The task »
Look through the data below and extract, unchanged, the lines from the one that contains "of a bundle -/" to the one that contains "if x.sys.tshelf.getLsbD 4 then", both included.

------ Records for this task

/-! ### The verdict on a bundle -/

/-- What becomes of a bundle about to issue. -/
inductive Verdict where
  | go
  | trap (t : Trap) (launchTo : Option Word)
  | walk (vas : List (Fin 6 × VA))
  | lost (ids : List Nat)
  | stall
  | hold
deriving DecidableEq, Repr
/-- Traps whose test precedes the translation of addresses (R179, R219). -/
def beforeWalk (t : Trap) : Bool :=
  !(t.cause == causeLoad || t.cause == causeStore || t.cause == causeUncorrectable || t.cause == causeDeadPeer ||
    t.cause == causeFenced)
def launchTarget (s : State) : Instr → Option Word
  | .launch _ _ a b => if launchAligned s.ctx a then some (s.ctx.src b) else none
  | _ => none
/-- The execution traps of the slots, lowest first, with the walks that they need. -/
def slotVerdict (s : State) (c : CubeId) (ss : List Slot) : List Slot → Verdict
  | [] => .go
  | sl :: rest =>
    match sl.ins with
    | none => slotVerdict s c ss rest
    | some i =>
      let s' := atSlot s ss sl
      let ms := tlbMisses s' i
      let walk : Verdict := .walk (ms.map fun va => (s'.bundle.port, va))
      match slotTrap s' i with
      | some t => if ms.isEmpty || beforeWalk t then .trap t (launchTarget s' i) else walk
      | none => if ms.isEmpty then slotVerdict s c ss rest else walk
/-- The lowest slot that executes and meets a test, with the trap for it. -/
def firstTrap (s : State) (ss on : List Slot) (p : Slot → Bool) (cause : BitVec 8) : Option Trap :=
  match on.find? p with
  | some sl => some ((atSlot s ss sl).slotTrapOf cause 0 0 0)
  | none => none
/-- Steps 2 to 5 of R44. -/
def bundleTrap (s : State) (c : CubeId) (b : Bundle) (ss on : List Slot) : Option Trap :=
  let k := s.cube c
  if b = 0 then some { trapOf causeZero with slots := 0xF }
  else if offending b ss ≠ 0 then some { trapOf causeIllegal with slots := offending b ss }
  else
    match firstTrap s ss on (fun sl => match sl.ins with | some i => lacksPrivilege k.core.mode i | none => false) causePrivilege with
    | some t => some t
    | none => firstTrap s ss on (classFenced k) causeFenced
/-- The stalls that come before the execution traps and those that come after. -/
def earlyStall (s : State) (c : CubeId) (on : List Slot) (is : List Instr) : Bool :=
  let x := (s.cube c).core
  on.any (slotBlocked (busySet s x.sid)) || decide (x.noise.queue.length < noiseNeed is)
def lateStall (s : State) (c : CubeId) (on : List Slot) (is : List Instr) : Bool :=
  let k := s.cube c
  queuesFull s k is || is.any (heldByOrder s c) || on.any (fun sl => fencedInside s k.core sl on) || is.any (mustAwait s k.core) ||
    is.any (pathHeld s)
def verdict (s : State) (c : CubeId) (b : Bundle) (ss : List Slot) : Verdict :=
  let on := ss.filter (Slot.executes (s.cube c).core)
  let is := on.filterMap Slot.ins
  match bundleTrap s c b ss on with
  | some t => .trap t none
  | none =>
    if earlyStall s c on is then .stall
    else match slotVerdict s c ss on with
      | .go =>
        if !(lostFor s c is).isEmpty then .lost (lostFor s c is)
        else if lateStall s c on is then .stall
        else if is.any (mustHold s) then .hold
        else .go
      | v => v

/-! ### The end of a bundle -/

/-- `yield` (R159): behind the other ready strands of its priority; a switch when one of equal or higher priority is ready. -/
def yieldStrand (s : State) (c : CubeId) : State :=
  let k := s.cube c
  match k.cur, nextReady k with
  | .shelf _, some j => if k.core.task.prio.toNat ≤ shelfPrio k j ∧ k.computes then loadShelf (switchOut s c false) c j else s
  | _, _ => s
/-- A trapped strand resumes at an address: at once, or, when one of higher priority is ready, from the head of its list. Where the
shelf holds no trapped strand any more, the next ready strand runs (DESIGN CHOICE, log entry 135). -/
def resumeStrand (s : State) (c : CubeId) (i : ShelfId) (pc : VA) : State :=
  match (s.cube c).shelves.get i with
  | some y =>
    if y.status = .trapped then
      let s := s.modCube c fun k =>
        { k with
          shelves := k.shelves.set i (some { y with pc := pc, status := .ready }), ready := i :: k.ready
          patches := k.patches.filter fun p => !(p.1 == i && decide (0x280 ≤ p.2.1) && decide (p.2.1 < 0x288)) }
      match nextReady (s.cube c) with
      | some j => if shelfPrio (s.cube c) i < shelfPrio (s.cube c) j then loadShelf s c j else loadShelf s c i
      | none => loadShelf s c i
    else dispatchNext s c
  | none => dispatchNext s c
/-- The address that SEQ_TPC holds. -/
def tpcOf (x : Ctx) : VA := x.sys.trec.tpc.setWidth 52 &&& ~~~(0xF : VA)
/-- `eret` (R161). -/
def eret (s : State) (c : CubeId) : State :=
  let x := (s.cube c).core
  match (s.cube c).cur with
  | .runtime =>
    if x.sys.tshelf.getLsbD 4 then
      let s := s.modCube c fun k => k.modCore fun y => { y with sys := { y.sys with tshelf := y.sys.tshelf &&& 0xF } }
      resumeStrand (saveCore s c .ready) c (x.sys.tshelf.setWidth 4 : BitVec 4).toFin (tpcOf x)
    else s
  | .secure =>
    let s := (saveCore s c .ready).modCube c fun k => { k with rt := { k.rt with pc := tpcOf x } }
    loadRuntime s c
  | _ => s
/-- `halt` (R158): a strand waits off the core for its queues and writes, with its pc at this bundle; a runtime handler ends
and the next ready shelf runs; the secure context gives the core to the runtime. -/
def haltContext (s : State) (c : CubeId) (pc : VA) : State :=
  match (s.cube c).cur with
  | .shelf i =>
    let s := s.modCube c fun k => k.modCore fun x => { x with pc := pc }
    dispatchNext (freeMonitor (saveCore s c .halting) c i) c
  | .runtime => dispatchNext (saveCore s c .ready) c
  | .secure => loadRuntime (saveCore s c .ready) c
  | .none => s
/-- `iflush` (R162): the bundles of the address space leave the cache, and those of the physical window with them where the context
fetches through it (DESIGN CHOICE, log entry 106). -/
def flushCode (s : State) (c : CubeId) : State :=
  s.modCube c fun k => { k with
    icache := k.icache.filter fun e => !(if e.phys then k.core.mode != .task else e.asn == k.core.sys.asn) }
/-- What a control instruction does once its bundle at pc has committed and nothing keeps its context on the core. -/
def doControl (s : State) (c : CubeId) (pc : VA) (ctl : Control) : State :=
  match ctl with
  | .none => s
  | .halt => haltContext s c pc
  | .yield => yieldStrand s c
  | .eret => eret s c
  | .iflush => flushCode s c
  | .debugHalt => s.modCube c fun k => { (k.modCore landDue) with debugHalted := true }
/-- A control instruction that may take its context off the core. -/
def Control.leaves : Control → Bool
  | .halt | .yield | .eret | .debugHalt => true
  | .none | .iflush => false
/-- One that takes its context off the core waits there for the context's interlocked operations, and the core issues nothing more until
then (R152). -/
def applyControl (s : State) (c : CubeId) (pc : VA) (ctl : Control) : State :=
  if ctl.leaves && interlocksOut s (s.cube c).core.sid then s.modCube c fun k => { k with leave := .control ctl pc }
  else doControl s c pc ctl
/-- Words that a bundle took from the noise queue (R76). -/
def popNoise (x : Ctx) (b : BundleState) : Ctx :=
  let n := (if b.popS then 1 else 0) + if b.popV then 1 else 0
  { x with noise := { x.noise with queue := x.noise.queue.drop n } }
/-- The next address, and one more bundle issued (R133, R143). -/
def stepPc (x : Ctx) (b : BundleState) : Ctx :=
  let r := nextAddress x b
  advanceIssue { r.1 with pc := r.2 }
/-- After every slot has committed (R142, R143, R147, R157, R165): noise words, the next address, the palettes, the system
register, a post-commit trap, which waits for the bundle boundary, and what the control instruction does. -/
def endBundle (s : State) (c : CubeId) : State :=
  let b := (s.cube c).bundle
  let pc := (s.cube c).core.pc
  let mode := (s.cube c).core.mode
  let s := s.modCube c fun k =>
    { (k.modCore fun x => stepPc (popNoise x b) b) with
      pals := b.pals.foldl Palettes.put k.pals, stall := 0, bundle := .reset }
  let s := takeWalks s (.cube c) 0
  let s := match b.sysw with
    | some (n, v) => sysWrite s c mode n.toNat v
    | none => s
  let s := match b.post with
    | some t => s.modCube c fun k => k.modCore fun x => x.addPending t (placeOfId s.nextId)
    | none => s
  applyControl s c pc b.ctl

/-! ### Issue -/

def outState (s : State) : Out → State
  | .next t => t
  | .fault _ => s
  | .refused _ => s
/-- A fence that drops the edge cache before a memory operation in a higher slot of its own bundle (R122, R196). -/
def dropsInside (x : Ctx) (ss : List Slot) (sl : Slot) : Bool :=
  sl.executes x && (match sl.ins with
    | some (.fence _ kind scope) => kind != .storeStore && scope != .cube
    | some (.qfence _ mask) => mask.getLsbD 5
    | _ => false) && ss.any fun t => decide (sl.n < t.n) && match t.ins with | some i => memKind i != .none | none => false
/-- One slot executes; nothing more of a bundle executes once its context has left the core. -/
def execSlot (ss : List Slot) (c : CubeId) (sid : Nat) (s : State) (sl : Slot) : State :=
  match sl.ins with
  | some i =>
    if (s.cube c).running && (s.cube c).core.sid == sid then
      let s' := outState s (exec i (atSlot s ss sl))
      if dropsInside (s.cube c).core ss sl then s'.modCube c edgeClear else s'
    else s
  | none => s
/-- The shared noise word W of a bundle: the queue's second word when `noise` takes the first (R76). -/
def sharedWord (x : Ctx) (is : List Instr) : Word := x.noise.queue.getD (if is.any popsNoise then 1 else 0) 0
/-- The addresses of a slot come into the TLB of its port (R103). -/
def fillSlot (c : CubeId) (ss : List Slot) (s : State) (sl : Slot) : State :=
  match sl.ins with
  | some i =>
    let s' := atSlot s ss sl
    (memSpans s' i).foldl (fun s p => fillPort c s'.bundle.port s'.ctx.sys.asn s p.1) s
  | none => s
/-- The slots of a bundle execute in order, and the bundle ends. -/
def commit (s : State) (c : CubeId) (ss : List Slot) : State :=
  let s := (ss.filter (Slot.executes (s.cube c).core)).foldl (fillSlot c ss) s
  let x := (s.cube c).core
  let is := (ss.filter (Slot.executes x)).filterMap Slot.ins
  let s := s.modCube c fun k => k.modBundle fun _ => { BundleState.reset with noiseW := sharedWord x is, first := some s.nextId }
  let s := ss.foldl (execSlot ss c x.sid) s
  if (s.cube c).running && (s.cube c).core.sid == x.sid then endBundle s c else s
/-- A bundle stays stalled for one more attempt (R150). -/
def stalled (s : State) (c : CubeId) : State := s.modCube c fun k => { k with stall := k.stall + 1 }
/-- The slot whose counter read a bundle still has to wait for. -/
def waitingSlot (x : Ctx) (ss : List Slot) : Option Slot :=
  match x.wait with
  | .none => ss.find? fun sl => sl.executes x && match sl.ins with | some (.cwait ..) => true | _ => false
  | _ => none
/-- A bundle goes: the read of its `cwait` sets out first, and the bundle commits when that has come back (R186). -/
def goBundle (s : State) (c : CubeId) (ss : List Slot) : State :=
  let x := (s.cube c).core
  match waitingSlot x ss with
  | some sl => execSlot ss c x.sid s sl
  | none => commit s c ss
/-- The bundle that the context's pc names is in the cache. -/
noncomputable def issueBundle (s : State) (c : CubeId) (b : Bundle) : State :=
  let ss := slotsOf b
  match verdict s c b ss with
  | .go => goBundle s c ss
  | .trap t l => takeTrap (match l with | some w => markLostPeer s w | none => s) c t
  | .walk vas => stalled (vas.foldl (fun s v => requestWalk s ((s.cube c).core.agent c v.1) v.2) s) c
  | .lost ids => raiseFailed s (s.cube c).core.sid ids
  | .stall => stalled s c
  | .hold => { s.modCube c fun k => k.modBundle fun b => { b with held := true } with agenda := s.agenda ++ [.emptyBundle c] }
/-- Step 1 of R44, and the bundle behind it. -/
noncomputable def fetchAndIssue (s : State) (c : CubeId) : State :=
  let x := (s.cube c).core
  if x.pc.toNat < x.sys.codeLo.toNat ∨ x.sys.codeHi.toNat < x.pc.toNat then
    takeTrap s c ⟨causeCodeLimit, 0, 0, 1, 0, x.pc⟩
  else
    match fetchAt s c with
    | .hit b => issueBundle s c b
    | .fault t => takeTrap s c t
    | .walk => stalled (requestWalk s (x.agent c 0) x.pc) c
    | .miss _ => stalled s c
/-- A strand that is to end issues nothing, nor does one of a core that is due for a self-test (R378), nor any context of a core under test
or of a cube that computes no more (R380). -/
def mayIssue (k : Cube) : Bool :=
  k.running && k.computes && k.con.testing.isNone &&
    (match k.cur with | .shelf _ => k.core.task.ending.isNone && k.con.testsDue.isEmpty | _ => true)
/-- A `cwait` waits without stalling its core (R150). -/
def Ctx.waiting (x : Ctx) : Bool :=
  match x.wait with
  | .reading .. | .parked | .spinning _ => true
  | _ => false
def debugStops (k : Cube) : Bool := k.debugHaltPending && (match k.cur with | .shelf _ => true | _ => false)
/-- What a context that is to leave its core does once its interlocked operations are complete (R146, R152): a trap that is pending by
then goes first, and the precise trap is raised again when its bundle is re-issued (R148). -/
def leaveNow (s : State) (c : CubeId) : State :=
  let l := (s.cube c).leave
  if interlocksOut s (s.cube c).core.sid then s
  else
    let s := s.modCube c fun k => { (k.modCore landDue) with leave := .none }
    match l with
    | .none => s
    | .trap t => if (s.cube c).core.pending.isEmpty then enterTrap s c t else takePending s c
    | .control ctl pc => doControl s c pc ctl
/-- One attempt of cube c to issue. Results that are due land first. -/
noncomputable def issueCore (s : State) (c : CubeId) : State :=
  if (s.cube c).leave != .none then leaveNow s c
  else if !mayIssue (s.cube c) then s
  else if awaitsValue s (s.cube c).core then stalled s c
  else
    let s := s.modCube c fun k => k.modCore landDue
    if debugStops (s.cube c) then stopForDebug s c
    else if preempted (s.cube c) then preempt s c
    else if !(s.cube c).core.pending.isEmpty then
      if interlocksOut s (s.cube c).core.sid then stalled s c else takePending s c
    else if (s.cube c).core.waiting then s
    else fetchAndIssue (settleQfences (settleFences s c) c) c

------------

Solution below »
/-! ### The end of a bundle -/

/-- `yield` (R159): behind the other ready strands of its priority; a switch when one of equal or higher priority is ready. -/
def yieldStrand (s : State) (c : CubeId) : State :=
  let k := s.cube c
  match k.cur, nextReady k with
  | .shelf _, some j => if k.core.task.prio.toNat ≤ shelfPrio k j ∧ k.computes then loadShelf (switchOut s c false) c j else s
  | _, _ => s
/-- A trapped strand resumes at an address: at once, or, when one of higher priority is ready, from the head of its list. Where the
shelf holds no trapped strand any more, the next ready strand runs (DESIGN CHOICE, log entry 135). -/
def resumeStrand (s : State) (c : CubeId) (i : ShelfId) (pc : VA) : State :=
  match (s.cube c).shelves.get i with
  | some y =>
    if y.status = .trapped then
      let s := s.modCube c fun k =>
        { k with
          shelves := k.shelves.set i (some { y with pc := pc, status := .ready }), ready := i :: k.ready
          patches := k.patches.filter fun p => !(p.1 == i && decide (0x280 ≤ p.2.1) && decide (p.2.1 < 0x288)) }
      match nextReady (s.cube c) with
      | some j => if shelfPrio (s.cube c) i < shelfPrio (s.cube c) j then loadShelf s c j else loadShelf s c i
      | none => loadShelf s c i
    else dispatchNext s c
  | none => dispatchNext s c
/-- The address that SEQ_TPC holds. -/
def tpcOf (x : Ctx) : VA := x.sys.trec.tpc.setWidth 52 &&& ~~~(0xF : VA)
/-- `eret` (R161). -/
def eret (s : State) (c : CubeId) : State :=
  let x := (s.cube c).core
  match (s.cube c).cur with
  | .runtime =>
    if x.sys.tshelf.getLsbD 4 then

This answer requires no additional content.